PURPOSE: To evaluate the safety and effectiveness of lymphatic embolization for primary genital lymphorrhea. MATERIALS AND METHODS: A retrospective analysis was conducted on patients who underwent lymphatic embolization for primary genital lymphorrhea and/or lower limb lymphedema between May 2016 and January 2022 at 3 specialized lymphatic centers. Following radiological evaluation of genital lymphorrhea, affected lymphatic vessels were selectively embolized to occlude abnormal lymphatic flow using a mixture of n-butyl cyanoacrylate glue and ethiodized oil. Clinical success was defined as the cessation of genital lymphorrhea or improvement of lymphedema at 1-month follow-up visit. RESULTS: Among 11 patients (median age, 27 years
age range, 14-60 years
10 men) included in this study, 5 had genital lymphorrhea, 1 had lower limb lymphedema, and the other 5 had both.

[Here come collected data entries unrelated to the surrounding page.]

theorem mulHigh {w : Nat} (a b : BitVec w) :
    BitVec.ofNat w (a.toNat * b.toNat / 2 ^ w) = ((a.setWidth (2 * w) * b.setWidth (2 * w)) >>> w).setWidth w := by
  have ha := a.isLt
  have hb := b.isLt
  have hpow : 2 ^ (2 * w) = 2 ^ w * 2 ^ w := by rw [Nat.two_mul, Nat.pow_add]
  have hle : 2 ^ w ≤ 2 ^ (2 * w) := Nat.pow_le_pow_right (by decide) (by omega)
  have hprod : a.toNat * b.toNat < 2 ^ (2 * w) := by
    rw [hpow]
    exact Nat.mul_lt_mul'' ha hb
  apply BitVec.eq_of_toNat_eq
  rw [BitVec.toNat_setWidth, BitVec.toNat_ushiftRight, BitVec.toNat_mul, BitVec.toNat_setWidth, BitVec.toNat_setWidth,
    Nat.mod_eq_of_lt (Nat.lt_of_lt_of_le ha hle), Nat.mod_eq_of_lt (Nat.lt_of_lt_of_le hb hle), Nat.mod_eq_of_lt hprod,
    Nat.shiftRight_eq_div_pow, BitVec.toNat_ofNat]

/-- The flags each function of ALU writes: none, Z and N, Z to C, or Z to V. -/
theorem aluFn_flags {w k : Nat} (hk : k < 16) (f : BitVec 6) (d s : BitVec w) (n : Nat) :
    (k = 0 ∧ aluFn k f d s n = (some s, f))
      ∨ (k ∈ [5, 6, 7, 14, 15] ∧ ∃ r : BitVec w, aluFn k f d s n = (some r, flagsZN f r))
      ∨ (k = 13 ∧ aluFn k f d s n = (none, flagsZN f (d &&& s)))
      ∨ (k ∈ [8, 9, 10, 11] ∧ ∃ (r : BitVec w) (c : Bool), aluFn k f d s n = (some r, flagsZNC f r c))
      ∨ (k ∈ [1, 2, 3, 4] ∧ ∃ (r : BitVec w) (c v : Bool), aluFn k f d s n = (some r, flagsZNCV f r c v))
      ∨ (k = 12 ∧ ∃ (r : BitVec w) (c v : Bool), aluFn k f d s n = (none, flagsZNCV f r c v)) := by
  match k, hk with
  | 0, _ => exact .inl ⟨rfl, rfl⟩
  | 1, _ | 2, _ | 3, _ | 4, _ => exact .inr (.inr (.inr (.inr (.inl ⟨by decide, _, _, _, rfl⟩))))
  | 5, _ | 6, _ | 7, _ | 14, _ | 15, _ => exact .inr (.inl ⟨by decide, _, rfl⟩)
  | 8, _ | 9, _ | 10, _ | 11, _ => exact .inr (.inr (.inr (.inl ⟨by decide, _, _, rfl⟩)))
  | 12, _ => exact .inr (.inr (.inr (.inr (.inr ⟨rfl, _, _, _, rfl⟩))))
  | 13, _ => exact .inr (.inr (.inl ⟨rfl, rfl⟩))
  | k + 16, h => omega

/-- Z and N follow the result a function writes. -/
theorem aluFn_zn {w k : Nat} (hk : k < 16) (h0 : k ≠ 0) (f : BitVec 6) (d s : BitVec w) (n : Nat) {r : BitVec w}
    (hr : (aluFn k f d s n).1 = some r) :
    (aluFn k f d s n).2.getLsbD 0 = decide (r = 0) ∧ (aluFn k f d s n).2.getLsbD 1 = r.msb := by
  have hz : (r == 0#w) = decide (r = 0) := rfl
  rcases aluFn_flags hk f d s n with h | ⟨-, r', h⟩ | h | ⟨-, r', c, h⟩ | ⟨-, r', c, v, h⟩ | ⟨-, r', c, v, h⟩
  · exact absurd h.1 h0
  · rw [h] at hr ⊢
    cases hr
    simp only [getLsbD_flagsZN]
    exact ⟨hz, rfl⟩
  · rw [h.2] at hr
    cases hr
  · rw [h] at hr ⊢
    cases hr
    simp only [getLsbD_flagsZNC, getLsbD_flagsZN]
    exact ⟨hz, rfl⟩
  · rw [h] at hr ⊢
    cases hr
    simp only [getLsbD_flagsZNCV, getLsbD_flagsZNC, getLsbD_flagsZN]
    exact ⟨hz, rfl⟩
  · rw [h] at hr
    cases hr
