theorem decodeLoop_complete (n : Nat) (cur : Handle) (s : State) :
    decodeLoop n cur (complete s q) = (decodeLoop n cur s).mapState (complete · q) := by
  induction n generalizing cur s with
  | zero => exact decodeCorrupt_complete q s
  | succ n ih =>
    simp only [decodeLoop, inBitOp_complete]
    rcases inBitOp s with ⟨_ | b, t⟩
    · exact decodeCorrupt_complete q t
    simp only [Prod.map, id, complete_nodes, complete_root]
    cases t.nodes[cur.toNat]? with
    | none => rfl
    | some node =>
      simp only
      generalize (if b then node.c1 else node.c0) = nxt
      by_cases hnil : nxt = Config.nil
      · simp only [if_pos hnil]
        exact decodeCorrupt_complete q t
      simp only [if_neg hnil]
      cases t.nodes[nxt.toNat]? with
      | none => rfl
      | some child =>
        by_cases hleaf : child.leaf = true
        · by_cases hend : child.sym.toNat = Config.sentinel
          · simp only [if_pos hleaf, if_pos hend, inAlign_complete]
            rfl
          · simp only [if_pos hleaf, if_neg hend, outByte_complete]
            exact ih t.root _
        · simp only [if_neg hleaf]
          exact ih nxt t

theorem decodeBody_complete (s : State) : decodeBody (complete s q) = (decodeBody s).mapState (complete · q) := by
  by_cases hr : s.root = Config.nil
  · rw [decodeBody_of_nil hr, decodeBody_of_nil (s := complete s q) hr]
    rfl
  · rw [decodeBody_of_root hr, decodeBody_of_root (s := complete s q) hr]
    exact decodeLoop_complete q (bitsLeft s) s.root s

theorem andThen_mapState_complete {f : State → Stage} (hf : ∀ s, f (complete s q) = (f s).mapState (complete · q))
    (x : Stage) : (x.mapState (complete · q)).andThen f = (x.andThen f).mapState (complete · q) := by
  cases x with
  | stop e => rfl
  | done s r =>
    by_cases hr : r = .ok
    · rw [hr, andThen_ok]
      exact (andThen_ok _ f).trans (hf s)
    · rw [andThen_error hr]
      exact andThen_error hr f

theorem releasing_mapState_complete (x : Stage) :
    (x.mapState (complete · q)).releasing = x.releasing.mapState (complete · q) := by cases x <;> rfl

theorem compressStages_complete (s : State) :
    compressStages (complete s q) = (compressStages s).mapState (complete · q) := by
  have hrewind : rewindBody (complete s q) = (rewindBody s).mapState (complete · q) := rfl
  rw [compressStages, hrewind, andThen_mapState_complete q (freqBody_complete q),
    andThen_mapState_complete q (buildBody_complete q), andThen_mapState_complete q (codesBody_complete q),
    andThen_mapState_complete q (serialBody_complete q), andThen_mapState_complete q (encodeBody_complete q),
    compressStages]

theorem decompressStages_complete (s : State) :
    decompressStages (complete s q) = (decompressStages s).mapState (complete · q) := by
  rw [decompressStages, parseBody_complete, andThen_mapState_complete q (buildBody_complete q),
    andThen_mapState_complete q (decodeBody_complete q), decompressStages]

/-- What a command does with everything but `STATUS` does not depend on `STATUS`. -/
theorem bodyOf_complete (i : Instr) (s : State) : bodyOf i (complete s q) = (bodyOf i s).mapState (complete · q) := by
  cases i with
  | freq => exact freqBody_complete q s
  | build => exact buildBody_complete q s
  | codes => exact codesBody_complete q s
  | serial => exact serialBody_complete q s
  | parse => exact parseBody_complete q s
  | encode => exact encodeBody_complete q s
  | decode => exact decodeBody_complete q s
  | compress =>
    exact (congrArg Stage.releasing (compressStages_complete q s)).trans (releasing_mapState_complete q _)
  | decompress =>
    exact (congrArg Stage.releasing (decompressStages_complete q s)).trans (releasing_mapState_complete q _)
  | rewind | release | reserved0 | reservedC | reservedD | reservedE | reservedF => rfl

theorem runStages_complete (is : List Instr) (s : State) :
    runStages is (complete s q) = (runStages is s).mapState (complete · q) := by
  induction is generalizing s with
  | nil => rfl
  | cons i is ih => rw [runStages, bodyOf_complete, andThen_mapState_complete q ih, runStages]

end

/-- A command's result overwrites `STATUS`, so its meaning does not depend on it at all. -/
theorem exec_complete (i : Instr) (s : State) (q : ResultCode) : exec i (complete s q) = exec i s := by
  rw [exec_eq_finish, exec_eq_finish, bodyOf_complete]
  cases bodyOf i s <;> rfl

/-! ### The composites -/

theorem runClean_cons (i : Instr) (is : List Instr) {s t : State} {r : ResultCode} (h : bodyOf i s = .done t r) :
    runClean (i :: is) s = if r = .ok then runClean is (complete t r) else none := by
  rw [runClean, exec_eq_finish, h]
  rfl

theorem runClean_cons_of_stop (i : Instr) (is : List Instr) {s : State} {f : Fault} (h : bodyOf i s = .stop f) :
    runClean (i :: is) s = none := by simp only [runClean, exec_eq_finish, h, finish_stop]

theorem mapState_eq_done {f : State → State} {x : Stage} {t : State} {r : ResultCode} (h : x.mapState f = .done t r) :
    ∃ s, x = .done s r ∧ t = f s := by
  cases x with
  | stop e => simp [Stage.mapState] at h
  | done s q =>
    cases h
    exact ⟨s, rfl, rfl⟩

/-- Commands that complete with `OK` one after another do, `STATUS` apart, what their bodies do as stages. -/
theorem runStages_of_runClean (is : List Instr) {s t : State} (h : runClean is s = some t) :
    ∃ u, runStages is s = .done u .ok ∧ complete t .ok = complete u .ok := by
  induction is generalizing s with
  | nil =>
    cases h
    exact ⟨_, rfl, rfl⟩
  | cons i is ih =>
    cases hbody : bodyOf i s with
    | stop f =>
      rw [runClean_cons_of_stop i is hbody] at h
      cases h
    | done v r =>
      rw [runClean_cons i is hbody] at h
      split at h
      case isFalse => cases h
      case isTrue hr =>
        subst hr
        obtain ⟨u, hu, htu⟩ := ih h
        rw [runStages_complete] at hu
        obtain ⟨w, hw, rfl⟩ := mapState_eq_done hu
        exact ⟨w, by rw [runStages, hbody, andThen_ok, hw], htu⟩
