-- ==== Sys2Proof/Machine/Assembler.lean ====
section
/-! DEFINITION. The assembler syntax of 30_encoding.md R87 to R89, as abstract syntax (log 26): the
spec's own choice, with no semantic effect (92_eei_decisions.md D3). -/

namespace Sys2Proof.Machine

/-- The four mnemonics (30_encoding.md R87). -/
inductive Mnemonic where
  | rda
  | rdl
  | wra
  | wrn
  deriving DecidableEq, Repr

/-- A spelling of `delta`: an unsigned number, decimal or hexadecimal (30_encoding.md R87), or `-k`
(R88). -/
inductive DeltaSpelling where
  | unsigned (n : Nat)
  | minus (k : Nat)
  deriving DecidableEq, Repr

/-- A listing line `N × MNEMONIC delta`, `N = 1` where it is not written (30_encoding.md R89). -/
structure AsmLine where
  count : Nat
  mnemonic : Mnemonic
  delta : DeltaSpelling
  deriving DecidableEq, Repr

/-- The delta that a spelling means: `-k` with `1 ≤ k ≤ 16383` means `16384 - k`
(30_encoding.md R87, R88). -/
def DeltaSpelling.meaning : DeltaSpelling → Option ScratchAddr
  | .unsigned n => if n ≤ 16383 then some (BitVec.ofNat 14 n) else none
  | .minus k => if 1 ≤ k ∧ k ≤ 16383 then some (BitVec.ofNat 14 (16384 - k)) else none

/-- The instruction of a mnemonic and a delta. -/
def Mnemonic.instr : Mnemonic → ScratchAddr → Instr
  | .rda, d => .rda d
  | .rdl, d => .rdl d
  | .wra, d => .wra d
  | .wrn, d => .wrn d

/-- The instructions a line stands for: `N` consecutive identical ones (30_encoding.md R89). -/
def AsmLine.expand (l : AsmLine) : Option (List Instr) :=
  l.delta.meaning.map fun d => List.replicate l.count (l.mnemonic.instr d)

/-- The instructions of a listing, its lines in order. -/
def expandListing : List AsmLine → Option (List Instr)
  | [] => some []
  | l :: rest =>
    match l.expand, expandListing rest with
    | some a, some b => some (a ++ b)
    | _, _ => none

/-- The words of a program: none for a listing that does not give exactly 128 instructions
(30_encoding.md R87). -/
def assemble (listing : List AsmLine) : Option (List Word) :=
  match expandListing listing with
  | some p => if programWf p then some (p.map encode) else none
  | none => none

/-- A delta spelled in decimal, the one spelling every delta has (30_encoding.md R87). -/
def disassemble (op : Word) : AsmLine :=
  match decodeWord op with
  | .rda d => ⟨1, .rda, .unsigned d.toNat⟩
  | .rdl d => ⟨1, .rdl, .unsigned d.toNat⟩
  | .wra d => ⟨1, .wra, .unsigned d.toNat⟩
  | .wrn d => ⟨1, .wrn, .unsigned d.toNat⟩

end Sys2Proof.Machine
end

Total 15 embolization procedures were performed with a technical success rate of 100%. Clinical success was achieved in 90% of genital lymphorrhea (9/10) and 50% of leg lymphedema (3/6). Three patients underwent additional embolization for recurrent genital lymphorrhea at 9 months after the embolization (n = 1) and for further improvement of leg lymphedema per patients' request (n = 2). A procedure-related adverse event with aggravation of pre-existing condition was reported in 1 patient. CONCLUSIONS: Lymphatic embolization was effective in the management of primary genital lymphorrhea and associated primary lymphedema in lower limbs.